=== Begin Enclosure ===

/-! ## placeAction -/

@[simp] theorem placeAction_mem (a : ActionKind) (i : Word32) (p : Part) : (placeAction a i p).mem = p.mem := rfl
@[simp] theorem placeAction_clocks (a : ActionKind) (i : Word32) (p : Part) : (placeAction a i p).clocks = p.clocks := rfl
@[simp] theorem placeAction_window (a : ActionKind) (i : Word32) (p : Part) : (placeAction a i p).window = p.window := rfl
@[simp] theorem placeAction_strip (a : ActionKind) (i : Word32) (p : Part) : (placeAction a i p).strip = p.strip := rfl
@[simp] theorem placeAction_leader (a : ActionKind) (i : Word32) (p : Part) : (placeAction a i p).leader = p.leader := rfl
@[simp] theorem placeAction_formats (a : ActionKind) (i : Word32) (p : Part) : (placeAction a i p).formats = p.formats := rfl
@[simp] theorem placeAction_time (a : ActionKind) (i : Word32) (p : Part) : (placeAction a i p).time = p.time := rfl
@[simp] theorem placeAction_shading (a : ActionKind) (i : Word32) (p : Part) : (placeAction a i p).shading = p.shading := rfl
@[simp] theorem placeAction_strikes (a : ActionKind) (i : Word32) (p : Part) : (placeAction a i p).strikes = p.strikes := rfl
@[simp] theorem placeAction_keys (a : ActionKind) (i : Word32) (p : Part) : (placeAction a i p).keys = p.keys := rfl
@[simp] theorem placeAction_sense (a : ActionKind) (i : Word32) (p : Part) : (placeAction a i p).sense = p.sense := rfl
@[simp] theorem placeAction_senseLevels (a : ActionKind) (i : Word32) (p : Part) : (placeAction a i p).senseLevels = p.senseLevels := rfl
@[simp] theorem placeAction_budget (a : ActionKind) (i : Word32) (p : Part) : (placeAction a i p).budget = p.budget := rfl
@[simp] theorem placeAction_analog (a : ActionKind) (i : Word32) (p : Part) : (placeAction a i p).analog = p.analog := rfl
@[simp] theorem placeAction_pedals (a : ActionKind) (i : Word32) (p : Part) : (placeAction a i p).pedals = p.pedals := rfl
@[simp] theorem placeAction_capture (a : ActionKind) (i : Word32) (p : Part) : (placeAction a i p).capture = p.capture := rfl
@[simp] theorem placeAction_log (a : ActionKind) (i : Word32) (p : Part) : (placeAction a i p).log = p.log := rfl
@[simp] theorem placeAction_pins (a : ActionKind) (i : Word32) (p : Part) : (placeAction a i p).pins = p.pins := rfl
@[simp] theorem keyRec_placeAction (a : ActionKind) (i : Word32) (j : Key) (p : Part) :
    keyRec j (placeAction a i p) = keyRec j p := by simp [keyRec]
@[simp] theorem senseRec_placeAction (a : ActionKind) (i : Word32) (j : Key) (p : Part) :
    senseRec j (placeAction a i p) = senseRec j p := by simp [senseRec]
@[simp] theorem pedalRec_placeAction (a : ActionKind) (i : Word32) (j : Pedal) (p : Part) :
    pedalRec j (placeAction a i p) = pedalRec j p := by simp [pedalRec]

/-! ## moveAction -/

@[simp] theorem moveAction_mem (a : ActionKind) (i : Word32) (p : Part) : (moveAction a i p).mem = p.mem := by unfold moveAction; split <;> rfl
@[simp] theorem moveAction_clocks (a : ActionKind) (i : Word32) (p : Part) : (moveAction a i p).clocks = p.clocks := by unfold moveAction; split <;> rfl
@[simp] theorem moveAction_window (a : ActionKind) (i : Word32) (p : Part) : (moveAction a i p).window = p.window := by unfold moveAction; split <;> rfl
@[simp] theorem moveAction_strip (a : ActionKind) (i : Word32) (p : Part) : (moveAction a i p).strip = p.strip := by unfold moveAction; split <;> rfl
@[simp] theorem moveAction_leader (a : ActionKind) (i : Word32) (p : Part) : (moveAction a i p).leader = p.leader := by unfold moveAction; split <;> rfl
@[simp] theorem moveAction_formats (a : ActionKind) (i : Word32) (p : Part) : (moveAction a i p).formats = p.formats := by unfold moveAction; split <;> rfl
@[simp] theorem moveAction_time (a : ActionKind) (i : Word32) (p : Part) : (moveAction a i p).time = p.time := by unfold moveAction; split <;> rfl
@[simp] theorem moveAction_shading (a : ActionKind) (i : Word32) (p : Part) : (moveAction a i p).shading = p.shading := by unfold moveAction; split <;> rfl
@[simp] theorem moveAction_strikes (a : ActionKind) (i : Word32) (p : Part) : (moveAction a i p).strikes = p.strikes := by unfold moveAction; split <;> rfl
@[simp] theorem moveAction_keys (a : ActionKind) (i : Word32) (p : Part) : (moveAction a i p).keys = p.keys := by unfold moveAction; split <;> rfl
@[simp] theorem moveAction_sense (a : ActionKind) (i : Word32) (p : Part) : (moveAction a i p).sense = p.sense := by unfold moveAction; split <;> rfl
@[simp] theorem moveAction_senseLevels (a : ActionKind) (i : Word32) (p : Part) : (moveAction a i p).senseLevels = p.senseLevels := by unfold moveAction; split <;> rfl
@[simp] theorem moveAction_budget (a : ActionKind) (i : Word32) (p : Part) : (moveAction a i p).budget = p.budget := by unfold moveAction; split <;> rfl
@[simp] theorem moveAction_analog (a : ActionKind) (i : Word32) (p : Part) : (moveAction a i p).analog = p.analog := by unfold moveAction; split <;> rfl
@[simp] theorem moveAction_pedals (a : ActionKind) (i : Word32) (p : Part) : (moveAction a i p).pedals = p.pedals := by unfold moveAction; split <;> rfl
@[simp] theorem moveAction_capture (a : ActionKind) (i : Word32) (p : Part) : (moveAction a i p).capture = p.capture := by unfold moveAction; split <;> rfl
@[simp] theorem moveAction_log (a : ActionKind) (i : Word32) (p : Part) : (moveAction a i p).log = p.log := by unfold moveAction; split <;> rfl
@[simp] theorem moveAction_pins (a : ActionKind) (i : Word32) (p : Part) : (moveAction a i p).pins = p.pins := by unfold moveAction; split <;> rfl
@[simp] theorem keyRec_moveAction (a : ActionKind) (i : Word32) (j : Key) (p : Part) :
    keyRec j (moveAction a i p) = keyRec j p := by simp [keyRec]
@[simp] theorem senseRec_moveAction (a : ActionKind) (i : Word32) (j : Key) (p : Part) :
    senseRec j (moveAction a i p) = senseRec j p := by simp [senseRec]
@[simp] theorem pedalRec_moveAction (a : ActionKind) (i : Word32) (j : Pedal) (p : Part) :
    pedalRec j (moveAction a i p) = pedalRec j p := by simp [pedalRec]

/-! ## removeAction -/

@[simp] theorem removeAction_mem (a : Action) (p : Part) : (removeAction a p).mem = p.mem := rfl
@[simp] theorem removeAction_clocks (a : Action) (p : Part) : (removeAction a p).clocks = p.clocks := rfl
@[simp] theorem removeAction_window (a : Action) (p : Part) : (removeAction a p).window = p.window := rfl
@[simp] theorem removeAction_strip (a : Action) (p : Part) : (removeAction a p).strip = p.strip := rfl
@[simp] theorem removeAction_leader (a : Action) (p : Part) : (removeAction a p).leader = p.leader := rfl
@[simp] theorem removeAction_formats (a : Action) (p : Part) : (removeAction a p).formats = p.formats := rfl
@[simp] theorem removeAction_time (a : Action) (p : Part) : (removeAction a p).time = p.time := rfl
@[simp] theorem removeAction_shading (a : Action) (p : Part) : (removeAction a p).shading = p.shading := rfl
@[simp] theorem removeAction_strikes (a : Action) (p : Part) : (removeAction a p).strikes = p.strikes := rfl
@[simp] theorem removeAction_keys (a : Action) (p : Part) : (removeAction a p).keys = p.keys := rfl
@[simp] theorem removeAction_sense (a : Action) (p : Part) : (removeAction a p).sense = p.sense := rfl
@[simp] theorem removeAction_senseLevels (a : Action) (p : Part) : (removeAction a p).senseLevels = p.senseLevels := rfl
@[simp] theorem removeAction_budget (a : Action) (p : Part) : (removeAction a p).budget = p.budget := rfl
@[simp] theorem removeAction_analog (a : Action) (p : Part) : (removeAction a p).analog = p.analog := rfl
@[simp] theorem removeAction_pedals (a : Action) (p : Part) : (removeAction a p).pedals = p.pedals := rfl
@[simp] theorem removeAction_capture (a : Action) (p : Part) : (removeAction a p).capture = p.capture := rfl
@[simp] theorem removeAction_log (a : Action) (p : Part) : (removeAction a p).log = p.log := rfl
@[simp] theorem removeAction_pins (a : Action) (p : Part) : (removeAction a p).pins = p.pins := rfl
@[simp] theorem keyRec_removeAction (a : Action) (j : Key) (p : Part) :
    keyRec j (removeAction a p) = keyRec j p := by simp [keyRec]
@[simp] theorem senseRec_removeAction (a : Action) (j : Key) (p : Part) :
    senseRec j (removeAction a p) = senseRec j p := by simp [senseRec]
@[simp] theorem pedalRec_removeAction (a : Action) (j : Pedal) (p : Part) :
    pedalRec j (removeAction a p) = pedalRec j p := by simp [pedalRec]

=== End Enclosure ===

- **What is being asked**: Find the lines above with the word "time". Copy them out.

- **Result of this exercise**:
@[simp] theorem placeAction_time (a : ActionKind) (i : Word32) (p : Part) : (placeAction a i p).time = p.time := rfl
@[simp] theorem moveAction_time (a : ActionKind) (i : Word32) (p : Part) : (moveAction a i p).time = p.time := by unfold moveAction; split <;> rfl
@[simp] theorem removeAction_time (a : Action) (p : Part) : (removeAction a p).time = p.time := rfl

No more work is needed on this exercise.